### Task to carry out
Please copy, exactly as they appear below, the lines from the one containing "(rimeAppend code sev tenant shared param s).eps" through the one containing "SameCore (rime code".
[[ Input records, beginning ]]
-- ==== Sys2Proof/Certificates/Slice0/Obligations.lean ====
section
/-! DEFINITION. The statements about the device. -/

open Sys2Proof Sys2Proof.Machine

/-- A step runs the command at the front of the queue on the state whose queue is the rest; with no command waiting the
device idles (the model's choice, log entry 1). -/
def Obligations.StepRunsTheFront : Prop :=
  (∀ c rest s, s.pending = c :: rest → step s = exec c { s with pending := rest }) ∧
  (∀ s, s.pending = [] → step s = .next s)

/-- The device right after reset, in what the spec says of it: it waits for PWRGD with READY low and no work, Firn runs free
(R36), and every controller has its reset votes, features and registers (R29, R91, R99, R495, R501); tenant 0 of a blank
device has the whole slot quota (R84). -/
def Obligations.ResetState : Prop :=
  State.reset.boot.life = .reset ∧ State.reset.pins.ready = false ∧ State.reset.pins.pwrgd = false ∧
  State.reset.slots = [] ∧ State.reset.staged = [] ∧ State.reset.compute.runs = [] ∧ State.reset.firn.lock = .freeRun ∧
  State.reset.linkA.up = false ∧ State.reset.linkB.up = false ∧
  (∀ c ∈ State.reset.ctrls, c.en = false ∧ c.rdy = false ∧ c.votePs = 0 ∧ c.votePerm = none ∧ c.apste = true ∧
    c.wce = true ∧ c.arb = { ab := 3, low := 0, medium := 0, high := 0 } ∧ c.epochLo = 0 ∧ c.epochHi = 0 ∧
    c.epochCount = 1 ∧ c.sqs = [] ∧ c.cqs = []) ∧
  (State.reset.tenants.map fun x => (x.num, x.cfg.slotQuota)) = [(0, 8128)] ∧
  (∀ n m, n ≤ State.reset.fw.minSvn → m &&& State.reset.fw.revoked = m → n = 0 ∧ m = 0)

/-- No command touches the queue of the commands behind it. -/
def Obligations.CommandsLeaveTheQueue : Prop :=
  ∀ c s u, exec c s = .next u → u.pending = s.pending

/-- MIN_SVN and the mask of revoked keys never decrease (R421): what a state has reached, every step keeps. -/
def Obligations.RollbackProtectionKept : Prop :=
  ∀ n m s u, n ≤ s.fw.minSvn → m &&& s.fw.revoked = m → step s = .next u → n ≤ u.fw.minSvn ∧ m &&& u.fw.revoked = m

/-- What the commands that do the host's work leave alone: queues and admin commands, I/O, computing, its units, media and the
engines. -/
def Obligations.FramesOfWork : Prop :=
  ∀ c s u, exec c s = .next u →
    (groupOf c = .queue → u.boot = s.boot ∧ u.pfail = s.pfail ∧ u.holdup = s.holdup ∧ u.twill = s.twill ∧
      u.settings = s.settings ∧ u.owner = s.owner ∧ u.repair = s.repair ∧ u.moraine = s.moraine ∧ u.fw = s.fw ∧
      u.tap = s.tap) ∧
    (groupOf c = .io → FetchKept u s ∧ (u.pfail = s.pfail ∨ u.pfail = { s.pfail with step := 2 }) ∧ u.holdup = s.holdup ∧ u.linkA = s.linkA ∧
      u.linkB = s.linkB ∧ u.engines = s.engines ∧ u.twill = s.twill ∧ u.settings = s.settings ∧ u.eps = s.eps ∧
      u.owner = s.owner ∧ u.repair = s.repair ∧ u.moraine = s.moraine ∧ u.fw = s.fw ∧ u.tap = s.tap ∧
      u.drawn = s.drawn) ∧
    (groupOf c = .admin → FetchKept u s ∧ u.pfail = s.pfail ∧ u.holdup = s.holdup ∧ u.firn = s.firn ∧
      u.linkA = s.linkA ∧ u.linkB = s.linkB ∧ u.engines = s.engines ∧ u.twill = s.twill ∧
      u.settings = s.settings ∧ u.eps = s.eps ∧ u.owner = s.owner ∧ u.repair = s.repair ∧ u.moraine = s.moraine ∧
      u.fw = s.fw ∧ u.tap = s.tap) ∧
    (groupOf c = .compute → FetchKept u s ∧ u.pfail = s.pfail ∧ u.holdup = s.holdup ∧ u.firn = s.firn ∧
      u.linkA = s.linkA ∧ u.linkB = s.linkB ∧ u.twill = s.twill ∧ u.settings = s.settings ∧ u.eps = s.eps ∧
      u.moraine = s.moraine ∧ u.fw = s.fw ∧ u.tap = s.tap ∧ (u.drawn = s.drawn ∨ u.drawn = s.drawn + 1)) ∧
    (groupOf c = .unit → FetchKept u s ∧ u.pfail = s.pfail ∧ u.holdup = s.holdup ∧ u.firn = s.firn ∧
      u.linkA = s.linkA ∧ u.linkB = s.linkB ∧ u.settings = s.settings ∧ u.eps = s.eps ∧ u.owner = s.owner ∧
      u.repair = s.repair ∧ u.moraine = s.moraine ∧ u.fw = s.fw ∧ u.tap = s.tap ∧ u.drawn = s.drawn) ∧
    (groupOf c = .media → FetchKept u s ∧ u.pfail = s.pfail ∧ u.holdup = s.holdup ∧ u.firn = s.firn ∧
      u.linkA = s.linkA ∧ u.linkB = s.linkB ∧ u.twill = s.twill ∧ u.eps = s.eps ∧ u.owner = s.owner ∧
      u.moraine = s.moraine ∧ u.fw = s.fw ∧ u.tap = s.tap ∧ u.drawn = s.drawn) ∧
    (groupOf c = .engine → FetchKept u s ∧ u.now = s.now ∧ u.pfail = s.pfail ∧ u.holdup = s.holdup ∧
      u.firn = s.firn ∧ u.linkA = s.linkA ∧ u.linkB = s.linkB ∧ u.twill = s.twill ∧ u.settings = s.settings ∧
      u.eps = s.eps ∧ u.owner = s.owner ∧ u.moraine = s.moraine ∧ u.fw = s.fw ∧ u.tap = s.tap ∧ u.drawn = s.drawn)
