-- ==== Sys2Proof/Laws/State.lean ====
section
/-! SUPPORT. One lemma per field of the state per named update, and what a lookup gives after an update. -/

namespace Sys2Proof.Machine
[[ Input records, end ]]
[[ Input records, beginning ]]
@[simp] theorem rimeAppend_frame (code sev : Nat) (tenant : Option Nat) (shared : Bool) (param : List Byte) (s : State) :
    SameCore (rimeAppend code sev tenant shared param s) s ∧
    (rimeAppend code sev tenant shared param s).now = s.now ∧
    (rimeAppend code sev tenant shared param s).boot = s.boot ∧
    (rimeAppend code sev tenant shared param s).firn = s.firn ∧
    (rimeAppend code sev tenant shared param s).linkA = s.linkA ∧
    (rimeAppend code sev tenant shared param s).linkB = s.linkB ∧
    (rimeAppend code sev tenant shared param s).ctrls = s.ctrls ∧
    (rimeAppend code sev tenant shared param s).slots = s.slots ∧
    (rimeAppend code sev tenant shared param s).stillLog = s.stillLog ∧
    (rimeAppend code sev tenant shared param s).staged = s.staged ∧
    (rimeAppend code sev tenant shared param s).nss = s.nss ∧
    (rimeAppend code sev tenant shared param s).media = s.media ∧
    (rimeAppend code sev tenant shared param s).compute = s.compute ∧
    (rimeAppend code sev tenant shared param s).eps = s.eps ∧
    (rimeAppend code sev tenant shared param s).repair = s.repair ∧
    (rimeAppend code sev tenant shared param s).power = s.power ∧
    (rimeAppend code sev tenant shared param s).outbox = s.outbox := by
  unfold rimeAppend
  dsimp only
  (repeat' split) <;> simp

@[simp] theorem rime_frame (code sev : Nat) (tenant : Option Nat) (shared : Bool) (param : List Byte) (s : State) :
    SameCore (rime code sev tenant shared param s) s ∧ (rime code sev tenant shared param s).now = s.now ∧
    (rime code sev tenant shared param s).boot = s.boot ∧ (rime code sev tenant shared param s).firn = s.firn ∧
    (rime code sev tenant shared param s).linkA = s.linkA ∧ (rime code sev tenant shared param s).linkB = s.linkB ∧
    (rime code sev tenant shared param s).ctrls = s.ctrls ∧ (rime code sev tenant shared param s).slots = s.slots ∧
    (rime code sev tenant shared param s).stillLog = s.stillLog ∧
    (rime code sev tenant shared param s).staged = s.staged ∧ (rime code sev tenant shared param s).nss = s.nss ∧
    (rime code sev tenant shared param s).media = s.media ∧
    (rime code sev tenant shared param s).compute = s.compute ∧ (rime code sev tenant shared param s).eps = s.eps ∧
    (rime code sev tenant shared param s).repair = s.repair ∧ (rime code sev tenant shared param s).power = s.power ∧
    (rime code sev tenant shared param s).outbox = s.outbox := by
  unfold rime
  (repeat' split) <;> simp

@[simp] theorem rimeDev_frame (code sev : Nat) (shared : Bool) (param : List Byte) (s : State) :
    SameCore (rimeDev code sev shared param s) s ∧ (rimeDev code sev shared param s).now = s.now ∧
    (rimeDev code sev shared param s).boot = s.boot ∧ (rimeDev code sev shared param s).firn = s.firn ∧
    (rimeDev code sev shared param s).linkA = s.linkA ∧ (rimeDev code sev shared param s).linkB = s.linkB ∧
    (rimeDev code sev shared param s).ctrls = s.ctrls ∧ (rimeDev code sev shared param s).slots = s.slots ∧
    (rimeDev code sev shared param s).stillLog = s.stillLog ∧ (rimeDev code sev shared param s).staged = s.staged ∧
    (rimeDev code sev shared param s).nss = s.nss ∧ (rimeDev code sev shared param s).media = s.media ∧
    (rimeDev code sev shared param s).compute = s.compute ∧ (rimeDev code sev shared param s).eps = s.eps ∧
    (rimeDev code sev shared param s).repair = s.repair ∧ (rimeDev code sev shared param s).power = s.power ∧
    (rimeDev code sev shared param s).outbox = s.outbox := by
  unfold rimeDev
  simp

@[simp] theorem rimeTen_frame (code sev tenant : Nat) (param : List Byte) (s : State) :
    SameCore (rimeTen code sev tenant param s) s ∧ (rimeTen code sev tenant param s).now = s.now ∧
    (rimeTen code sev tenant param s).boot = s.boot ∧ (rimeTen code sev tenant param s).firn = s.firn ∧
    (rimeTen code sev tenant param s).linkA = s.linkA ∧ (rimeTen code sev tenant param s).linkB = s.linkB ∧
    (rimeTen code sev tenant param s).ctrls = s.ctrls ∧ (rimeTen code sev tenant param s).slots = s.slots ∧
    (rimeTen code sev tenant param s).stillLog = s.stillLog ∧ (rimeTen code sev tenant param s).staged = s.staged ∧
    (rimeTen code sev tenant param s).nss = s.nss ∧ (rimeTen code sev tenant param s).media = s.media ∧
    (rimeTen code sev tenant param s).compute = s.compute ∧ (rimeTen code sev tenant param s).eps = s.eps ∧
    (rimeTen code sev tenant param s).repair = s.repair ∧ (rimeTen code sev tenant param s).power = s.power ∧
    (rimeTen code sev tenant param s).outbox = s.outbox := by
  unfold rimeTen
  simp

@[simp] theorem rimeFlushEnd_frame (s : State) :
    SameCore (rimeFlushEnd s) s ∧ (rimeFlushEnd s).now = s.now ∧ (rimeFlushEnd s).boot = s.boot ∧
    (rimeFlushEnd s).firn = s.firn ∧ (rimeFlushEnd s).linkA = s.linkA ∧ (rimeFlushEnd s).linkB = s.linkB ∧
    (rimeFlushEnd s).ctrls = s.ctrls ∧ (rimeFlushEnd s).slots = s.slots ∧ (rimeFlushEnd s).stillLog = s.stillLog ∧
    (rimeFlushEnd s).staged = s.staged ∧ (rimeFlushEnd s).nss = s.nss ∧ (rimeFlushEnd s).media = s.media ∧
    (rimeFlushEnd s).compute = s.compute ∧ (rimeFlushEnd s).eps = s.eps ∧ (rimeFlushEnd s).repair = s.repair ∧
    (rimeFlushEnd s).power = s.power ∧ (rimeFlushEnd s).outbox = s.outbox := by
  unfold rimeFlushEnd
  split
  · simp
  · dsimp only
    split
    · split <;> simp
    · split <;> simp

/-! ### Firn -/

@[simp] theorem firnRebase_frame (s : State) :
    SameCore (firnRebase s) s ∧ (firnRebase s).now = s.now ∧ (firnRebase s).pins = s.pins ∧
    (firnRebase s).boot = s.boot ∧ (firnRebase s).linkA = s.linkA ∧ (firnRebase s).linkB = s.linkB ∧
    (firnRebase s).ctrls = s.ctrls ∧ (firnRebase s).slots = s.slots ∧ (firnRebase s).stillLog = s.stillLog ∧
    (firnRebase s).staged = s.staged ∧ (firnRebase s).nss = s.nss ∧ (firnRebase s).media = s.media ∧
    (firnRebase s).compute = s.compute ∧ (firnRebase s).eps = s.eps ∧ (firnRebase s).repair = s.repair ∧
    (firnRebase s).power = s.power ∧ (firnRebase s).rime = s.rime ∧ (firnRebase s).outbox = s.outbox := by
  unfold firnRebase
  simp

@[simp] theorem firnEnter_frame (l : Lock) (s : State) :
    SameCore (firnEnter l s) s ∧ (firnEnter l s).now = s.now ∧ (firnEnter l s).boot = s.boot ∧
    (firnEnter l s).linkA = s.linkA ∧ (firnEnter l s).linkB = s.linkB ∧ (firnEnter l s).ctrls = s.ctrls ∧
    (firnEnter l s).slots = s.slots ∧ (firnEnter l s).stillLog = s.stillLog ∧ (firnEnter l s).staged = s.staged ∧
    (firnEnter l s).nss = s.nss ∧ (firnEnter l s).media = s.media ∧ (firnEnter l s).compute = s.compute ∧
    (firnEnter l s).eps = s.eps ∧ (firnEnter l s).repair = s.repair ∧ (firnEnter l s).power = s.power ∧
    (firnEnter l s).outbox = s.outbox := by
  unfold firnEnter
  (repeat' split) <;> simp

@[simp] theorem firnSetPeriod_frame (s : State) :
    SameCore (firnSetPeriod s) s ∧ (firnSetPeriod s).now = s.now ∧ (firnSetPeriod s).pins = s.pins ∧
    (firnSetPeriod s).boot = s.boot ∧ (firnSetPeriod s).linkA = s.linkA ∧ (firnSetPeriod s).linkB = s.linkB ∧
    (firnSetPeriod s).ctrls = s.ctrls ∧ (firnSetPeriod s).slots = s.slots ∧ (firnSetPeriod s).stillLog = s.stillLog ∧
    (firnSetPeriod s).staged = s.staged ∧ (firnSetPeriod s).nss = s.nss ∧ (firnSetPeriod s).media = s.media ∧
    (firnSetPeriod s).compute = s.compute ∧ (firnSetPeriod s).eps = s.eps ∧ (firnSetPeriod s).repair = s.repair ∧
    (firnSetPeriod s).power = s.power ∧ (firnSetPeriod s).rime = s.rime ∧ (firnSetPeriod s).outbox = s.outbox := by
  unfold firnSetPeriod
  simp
[[ Input records, end ]]
### Result of the task
    (rimeAppend code sev tenant shared param s).eps = s.eps ∧
    (rimeAppend code sev tenant shared param s).repair = s.repair ∧
    (rimeAppend code sev tenant shared param s).power = s.power ∧
    (rimeAppend code sev tenant shared param s).outbox = s.outbox := by
  unfold rimeAppend
  dsimp only
  (repeat' split) <;> simp

@[simp] theorem rime_frame (code sev : Nat) (tenant : Option Nat) (shared : Bool) (param : List Byte) (s : State) :
    SameCore (rime code sev tenant shared param s) s ∧ (rime code sev tenant shared param s).now = s.now ∧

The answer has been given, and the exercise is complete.